- Vehicle Market Research, Inc. v. Mitchell International, Inc., No. 12-3333 (10th Cir. Sept. 17, 2014)
- Tenth Circuit reversed trial court, ruling that judicial estoppel did not apply to bar claim by plaintiff where plaintiff's principal attested in bankruptcy that value of stock in company was valueless, but company (through principal) then asserted in suit that value of assets were worth up to $4 million. Tenth Circuit ruled that strict standards of judicial estoppel, statements were not clearly inconsistent. Principal's statement regarding the value of the stock was not clearly inconsistent from statement regarding the value of the company's assets.
- Procedural context:
- Plaintiff sued defendant alleging breach of contract. Trial court (U.S. District Court for the District of Kansas) entered summary judgment on behalf of defendant, applying judicial estoppel. Plaintiff appealed to Tenth Circuit.

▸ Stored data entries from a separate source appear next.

-- ==== Sys2Proof/Machine/Joints.lean ====
section
/-! DEFINITION. Joint stabilization: rate, states, damping, stretch requests and the torque cut (chapter 4). -/

namespace Sys2Proof.Machine

/-- The band of a value: the number of the highest edge that does not exceed it, the first edge being 0 (R61). -/
def bandOf (edges : List Nat) (x : Nat) : Nat := (edges.filter fun e => e ≤ x).length

/-- Speed edges above 0, mm/s (R61). -/
def speedEdges : List Nat := [1000, 2500, 4000, 6000, 8000, 11000, 14000]
/-- Angle edges above 0, cd (R61). -/
def angleEdges : List Nat := [500, 1000, 1500, 2000, 3000, 4000, 5000]

/-- Growing: the angle and the rate have the same sign and the rate is at least the warning rate (R56). -/
def growing (omegaWarn phi omega : Int) : Bool :=
  (decide (0 < phi ∧ 0 < omega) || decide (phi < 0 ∧ omega < 0)) && decide (omegaWarn ≤ omega.natAbs)

/-- Rate and growth of a joint whose pair is not in FAULT and which is not coming back from SENSOR_LOST (R56). -/
def Hub.jointRate (h : Hub) (pair : Pair) (x : JointHold) : JointHold :=
  match x.phiPrev with
  | some before =>
    let omega := (pair.value - before) * 100
    { x with
      phi := pair.value, phiPrev := some pair.value, omega := omega, growing := growing h.omegaWarn pair.value omega }
  | none =>
    { x with
      phi := pair.value, phiPrev := if pair.published then some pair.value else none, omega := 0, growing := false }

/-- The speed is at least v_stretch (R57). -/
def Hub.stretchSpeed (h : Hub) : Bool := decide (h.vStretch ≤ (h.sensing.speed : Int))

/-- State and stretch hold of a joint after its rate, where the pair is not in FAULT and the joint was not in
SENSOR_LOST (R57 to R59). -/
def Hub.jointStep (h : Hub) (x : JointHold) : JointHold :=
  let a : Int := x.phi.natAbs
  let fast := x.growing && h.stretchSpeed
  if h.phiLimit ≤ a then { x with state := .limit, hold := .stopped }
  else
    match x.state with
    | .free => if h.phiWarn ≤ a then { x with state := .watch } else x
    | .watch =>
      if a < h.phiWarn - 200 then { x with state := .free }
      else if fast then { x with state := .stretch, hold := .running 0 }
      else x
    | .stretch =>
      let hold : Nat := match x.hold with
        | .running t => min 300 (t + 10)
        | .stopped => 10
      if hold = 300 ∧ fast = false then
        { x with state := if h.phiWarn - 200 ≤ a then .watch else .free, hold := .stopped }
      else { x with hold := .running hold }
    | .limit =>
      if h.phiLimit - 300 ≤ a then x
      else if fast then { x with state := .stretch, hold := .running 0 }
      else { x with state := .watch }
    | .sensorLost => x

/-- Rate and state of a joint at a period (R56 to R60). -/
def Hub.jointJudge (h : Hub) (pair : Pair) (x : JointHold) : JointHold :=
  if pair.state = .fault then { x with state := .sensorLost, omega := 0, growing := false, hold := .stopped }
  else if x.state = .sensorLost then
    { x with state := .free, phi := pair.value, phiPrev := some pair.value, omega := 0, growing := false }
  else h.jointStep (h.jointRate pair x)

/-- The damping level of a joint in its new state (R61). -/
def Hub.jointDamp (h : Hub) (x : JointHold) : JointHold :=
  if x.state = .sensorLost then { x with damping := 15 }
  else
    let row := bandOf speedEdges h.sensing.speed
    let col := bandOf angleEdges x.phi.natAbs
    let table := h.dampingEntry row col
    let boosted := if x.growing then min 15 (table + 4) else table
    { x with
      speedBand := row, angleBand := col, table := table
      damping := match x.state with
        | .free | .watch => boosted
        | .stretch => max 12 boosted
        | .limit | .sensorLost => 15 }

/-- The stretch pressure a joint asks for in its new state (R63). -/
def Hub.jointStretch (h : Hub) (j : Joint) (x : JointHold) : Nat :=
  match x.state with
  | .stretch => h.pst j
  | .limit => if h.stretchSpeed then 2 * h.pst j else 0
  | .free | .watch | .sensorLost => 0

/-- A joint's values after a period (R55 to R63). -/
def Hub.jointAfter (h : Hub) (j : Joint) : JointHold :=
  let x := h.jointDamp (h.jointJudge (h.sensing.joints.get j) (h.joints.joints.get j))
  { x with stretch := h.jointStretch j x }

/-- The value of a JOINT_STATE event (R65). -/
def JointState.num : JointState → Nat
  | .free => 0
  | .watch => 1
  | .stretch => 2
  | .limit => 3
  | .sensorLost => 4

/-- One joint's work at an expiry; a change of state raises JOINT_STATE (R65), and the level is written (R62). -/
def Hub.jointWork (h : Hub) (j : Joint) : Hub :=
  let old := h.joints.joints.get j
  let new := h.jointAfter j
  let written := (h.onJoints fun u => { u with joints := u.joints.set j new }).writeDamper j new.damping
  if old.state = new.state then written else written.raise .jointState j.num new.state.num

/-- Whether a joint's state takes part in the torque cut (R64). -/
def JointState.cuts : JointState → Bool
  | .stretch | .limit => true
  | .free | .watch | .sensorLost => false

/-- Recomputes the torque-cut flag from the joints' states and the taken drive state, and drives the line at a change
(R64, R145). -/
def Hub.judgeTorque (h : Hub) : Hub :=
  let cut := (h.joints.joints.j1.state.cuts || h.joints.joints.j2.state.cuts) && h.brake.drive == .traction
  let judged := h.onJoints fun u => { u with driveSeen := h.brake.drive, torqueCut := cut }
  if h.joints.torqueCut = cut then judged else judged.driveTorque cut

/-- The stretch requests of A3 and A4, replaced together (R63). -/
def JointUnit.axleRequests (u : JointUnit) : PerTrailing Nat :=
  ⟨u.joints.j1.stretch, u.joints.j1.stretch + u.joints.j2.stretch⟩

/-- The work of a joint period (R55). -/
def Hub.jointPeriod (h : Hub) : Hub :=
  let judged := (h.jointWork .j1).jointWork .j2
  (judged.onJoints fun u =>
    { u with requests := u.axleRequests, periods := u.periods + 1, timer := .started }).judgeTorque

/-- JOINT_TIMER_EXPIRY (R55). -/
def execJointTimerExpiry (s : State) : Host.Outcome State Fault Refusal :=
  .next (if s.hub.joints.timer.due Machine.jointPeriod then { s with hub := s.hub.jointPeriod } else s)

end Sys2Proof.Machine
end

- Plaintiff entity sued defendant alleging breach of contract related to intellectual property owned by entity. Principal of entity had previously filed bankruptcy under Chapter 7, and had asserted in bankruptcy schedules that the value of his 100% stock in entity was worth nothing. Principal subsequently amended schedules to allege that value of stock was "unknown." Entity commenced suit against defendant, asserting damages based on value of intellectual property, alleged alternatively to be worth up to $4.5 million, and up to $4 million. Defendant moved to dismiss on summary judgment, asserting judicial estoppel based on principal's sworn statement regarding value of stock in entity as being worth nothing. Trial court granted summary judgment in favor of defendant.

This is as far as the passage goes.